Ce 11 septembre, j’étais encore journaliste chez AlloCiné, où j’exerçais en tant que chef de la rubrique Business et Economie du Cinéma.
Je discutais au téléphone avec MCB, ancienne stagiaire, lorsqu’elle me dit : « un avion vient de percuter le World Trade Center ». Oui, et la marmotte elle met le chocolat dans le papier d’alu… Je ricane, tout en surfant sur le web. Merde, c’est vrai. Je fonce chez le directeur de la rédaction, on branche LCI… et on assiste en direct au crash du second avion.
A peine croyable. Et pourtant, c’est arrivé. L’hypothèse des attentats ne fait plus aucun doute. Mais qui a pu organiser une pareille opération ? Longtemps, nous allons regarder ensemble la chaîne d’informations. Découvrir que d’autres avions ont été détournés. Voir la tour Sud, puis la tour Nord, s’effondrer. Comme ça, en direct, à la télé. Et réaliser, hébétés, qu’il y a de très nombreuses personnes là-dessous. Combien de victimes dénombrera-t-on ? Nous ne pouvons qu’observer et nous interroger, totalement impuissants devant l’écran. La réalité a dépassé la fiction et nous sommes bien placés pour le savoir.
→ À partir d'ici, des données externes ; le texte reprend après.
-- ==== Sys2Proof/Machine/Encoding.lean ====
section
/-! DEFINITION. The encoding tables of the manual: field codes (R11, R29), operand classes (R14, R15), and for each
instruction row its opcode, function code, forms and the reading of every field. Written from the encoding tables of
the chapters that own the instructions; decoding and encoding are read off these rows. -/
namespace Sys2Proof

/-- The three bits of a type (R11). -/
def Ty.bits : Ty → BitVec 3
  | .s32 => 0 | .z32 => 1 | .f32 => 2 | .f16 => 3 | .bf16 => 4 | .s64 => 5 | .z64 => 6 | .lg6 => 7

/-- The type of three bits (R11). -/
def Ty.ofBits (b : BitVec 3) : Ty :=
  match b.toNat with
  | 0 => .s32 | 1 => .z32 | 2 => .f32 | 3 => .f16 | 4 => .bf16 | 5 => .s64 | 6 => .z64 | _ => .lg6

/-- Whether a type is 64 bits wide (R14). -/
def Ty.is64 : Ty → Bool
  | .s64 | .z64 => true
  | _ => false

/-- Whether a type reads integers as signed (R97). -/
def Ty.signed : Ty → Bool
  | .s32 | .s64 => true
  | _ => false

/-- The two bits of a rounding mode (R11). -/
def Rnd.bits : Rnd → BitVec 2
  | .rn => 0 | .rz => 1 | .rm => 2 | .rp => 3

/-- The rounding mode of two bits (R11). -/
def Rnd.ofBits (b : BitVec 2) : Rnd :=
  match b.toNat with
  | 0 => .rn | 1 => .rz | 2 => .rm | _ => .rp

/-- F of cmp (R117). -/
def Rel.code : Rel → Nat
  | .eq => 0
  | .ne => 1
  | .lt => 2
  | .le => 3
  | .gt => 4
  | .ge => 5

/-- The inverse of Rel.code; none beyond the codes listed (R29). -/
def Rel.ofCode : Nat → Option Rel
  | 0 => some .eq
  | 1 => some .ne
  | 2 => some .lt
  | 3 => some .le
  | 4 => some .gt
  | 5 => some .ge
  | _ => none

/-- F of fcmp (R121). -/
def FRel.code : FRel → Nat
  | .eq => 0
  | .ne => 1
  | .lt => 2
  | .le => 3
  | .gt => 4
  | .ge => 5
  | .unord => 6
  | .ord => 7

/-- The inverse of FRel.code; none beyond the codes listed (R29). -/
def FRel.ofCode : Nat → Option FRel
  | 0 => some .eq
  | 1 => some .ne
  | 2 => some .lt
  | 3 => some .le
  | 4 => some .gt
  | 5 => some .ge
  | 6 => some .unord
  | 7 => some .ord
  | _ => none

/-- F of scmp (R137). -/
def SRel.code : SRel → Nat
  | .eq => 0
  | .ne => 1
  | .lt => 2
  | .le => 3
  | .gt => 4
  | .ge => 5
  | .ltz => 6
  | .lez => 7
  | .gtz => 8
  | .gez => 9

/-- The inverse of SRel.code; none beyond the codes listed (R29). -/
def SRel.ofCode : Nat → Option SRel
  | 0 => some .eq
  | 1 => some .ne
  | 2 => some .lt
  | 3 => some .le
  | 4 => some .gt
  | 5 => some .ge
  | 6 => some .ltz
  | 7 => some .lez
  | 8 => some .gtz
  | 9 => some .gez
  | _ => none

/-- F of cvt (R128). -/
def CvtPair.code : CvtPair → Nat
  | .f16F32 => 0
  | .bf16F32 => 1
  | .f32F16 => 2
  | .f32Bf16 => 3
  | .bf16F16 => 4
  | .f16Bf16 => 5
  | .s32F32 => 6
  | .z32F32 => 7
  | .s64F32 => 8
  | .z64F32 => 9
  | .s32F16 => 10
  | .s32Bf16 => 11
  | .f32S32 => 12
  | .f32Z32 => 13
  | .f32S64 => 14
  | .f32Z64 => 15
  | .f16S32 => 16
  | .bf16S32 => 17
  | .s64S32 => 18
  | .z64Z32 => 19
  | .s32S64 => 20
  | .z32Z64 => 21

/-- The inverse of CvtPair.code; none beyond the codes listed (R29). -/
def CvtPair.ofCode : Nat → Option CvtPair
  | 0 => some .f16F32
  | 1 => some .bf16F32
  | 2 => some .f32F16
  | 3 => some .f32Bf16
  | 4 => some .bf16F16
  | 5 => some .f16Bf16
  | 6 => some .s32F32
  | 7 => some .z32F32
  | 8 => some .s64F32
  | 9 => some .z64F32
  | 10 => some .s32F16
  | 11 => some .s32Bf16
  | 12 => some .f32S32
  | 13 => some .f32Z32
  | 14 => some .f32S64
  | 15 => some .f32Z64
  | 16 => some .f16S32
  | 17 => some .bf16S32
  | 18 => some .s64S32
  | 19 => some .z64Z32
  | 20 => some .s32S64
  | 21 => some .z32Z64
  | _ => none

/-- F of the 16-bit pack and unpk (R130). -/
def Half.code : Half → Nat
  | .bf16 => 0
  | .f16 => 1

/-- The inverse of Half.code; none beyond the codes listed (R29). -/
def Half.ofCode : Nat → Option Half
  | 0 => some .bf16
  | 1 => some .f16
  | _ => none

/-- F − 2 of the 8-bit pack and unpk (R130). -/
def Sign.code : Sign → Nat
  | .s => 0
  | .z => 1

/-- The inverse of Sign.code; none beyond the codes listed (R29). -/
def Sign.ofCode : Nat → Option Sign
  | 0 => some .s
  | 1 => some .z
  | _ => none

/-- F of match (R63). -/
def MatchSize.code : MatchSize → Nat
  | .s32 => 0
  | .s64 => 1

/-- The inverse of MatchSize.code; none beyond the codes listed (R29). -/
def MatchSize.ofCode : Nat → Option MatchSize
  | 0 => some .s32
  | 1 => some .s64
  | _ => none

/-- F of rdc (R67). -/
def RdcOp.code : RdcOp → Nat
  | .addS32 => 0
  | .addF32 => 1
  | .minS32 => 2
  | .maxS32 => 3
  | .minF32 => 4
  | .maxF32 => 5
  | .and => 6
  | .or => 7
  | .xor => 8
AlloCiné est un site de cinéma. Nous disposons donc tous d’une bonne culture cinématographique, et nous avons tous en mémoire les films qui ont évoqué des attaques terroristes. Ou des livres, comme ceux de Tom Clancy dont justement, l’adaptation de La Somme de toutes les peurs doit sortir en fin d’année. Le film évoquant une menace d’attentat pendant le SuperBowl, sa sortie sera repoussée. Tom Clancy le visionnaire : son ouvrage suivant, Dette d’honneur –publié en 1994 !-évoque un l’attentat commis par un japonais kamikaze… qui jette un 747 sur le Capitole réuni en Congrès, décapitant alors l’administration américaine. Ca fait froid dans le dos…
Le pôle Hollywood exprime en premier son souhait de publier un article, puisque ça touche les Etats-Unis. Tout ce qui est politique est intégré au pôle Business. De plus, c’est un sujet sensible. Tout le monde est d’accord : je rédigerai l’article. Mais article doit-il y avoir ? Qu’un site de cinéma –donc de divertissement- évoque cet événement terrifiant le jour même, n’est-ce pas de la récupération ? Une tentative de faire de l’audience ?
Toutes ces questions, nous nous les posons. Je suis pour un article : en voyant la scène, tout le monde s’est cru dans un film. Rien que pour cela, il faut en parler. Et aussi parce que sans nul doute, ces événements seront relatés sur grand écran, un jour. Ce qui sera d’ailleurs le cas, effectivement, quelques années plus tard, avec World Trade Center d’Oliver Stone, ou Vol 93 de Paul Greengrass.
Je rassemble mes idées, et mes souvenirs ciné des attentats à l’écran : à quels films me fait penser cet attentat ? Couvre feu, Independance Day, 58 minutes pour vivre, Collateral Damage, pas encore sorti mais dont la scène d’ouverture évoque précisément l’explosion d’un gratte-ciel. Mais surtout, je réunis toutes les informations dont je dispose sur la réactions des acteurs de l’industrie cinématographique.
S’ensuit une heure incroyable marquée par les pressions que je reçois de toutes parts. Le directeur de la rédaction est une carpette, et fait dans son pantalon à l’idée que l’article ne déplaise à la direction, ce alors que le site vient d’être racheté. Monsieur a peur pour son poste. Alors il me harcèle sur le contenu, avant même sans avoir lu une ligne. Tout en me pressant de finir mon papier : on doit faire la Une… d’urgence ! Schizo, quand tu nous tiens…
Mon problème est le suivant : certes il faut écrire, raconter, mais ne pas choquer. Il faut se recueillir, alerter, mais ne pas faire de business sur les attentats : l’heure n’est pas au divertissement. Mission difficile. Mais mission réussie : le directeur himself me félicitera pour mes articles mesurés -celui du 11 septembre, et celui du 14 septembre– : en conséquence, le pantalon du petit chef restera propre.
Ce 11 septembre 2001, l’horreur est sortie du grand écran pour envahir la réalité. Ce fut un moment particulièrement riche en émotions que de le suivre en direct… et une vraie thérapie que d’utiliser l’écrit, pour mieux évacuer. Sans oublier ces images terribles, qui resteront gravées en moi pour l’éternité.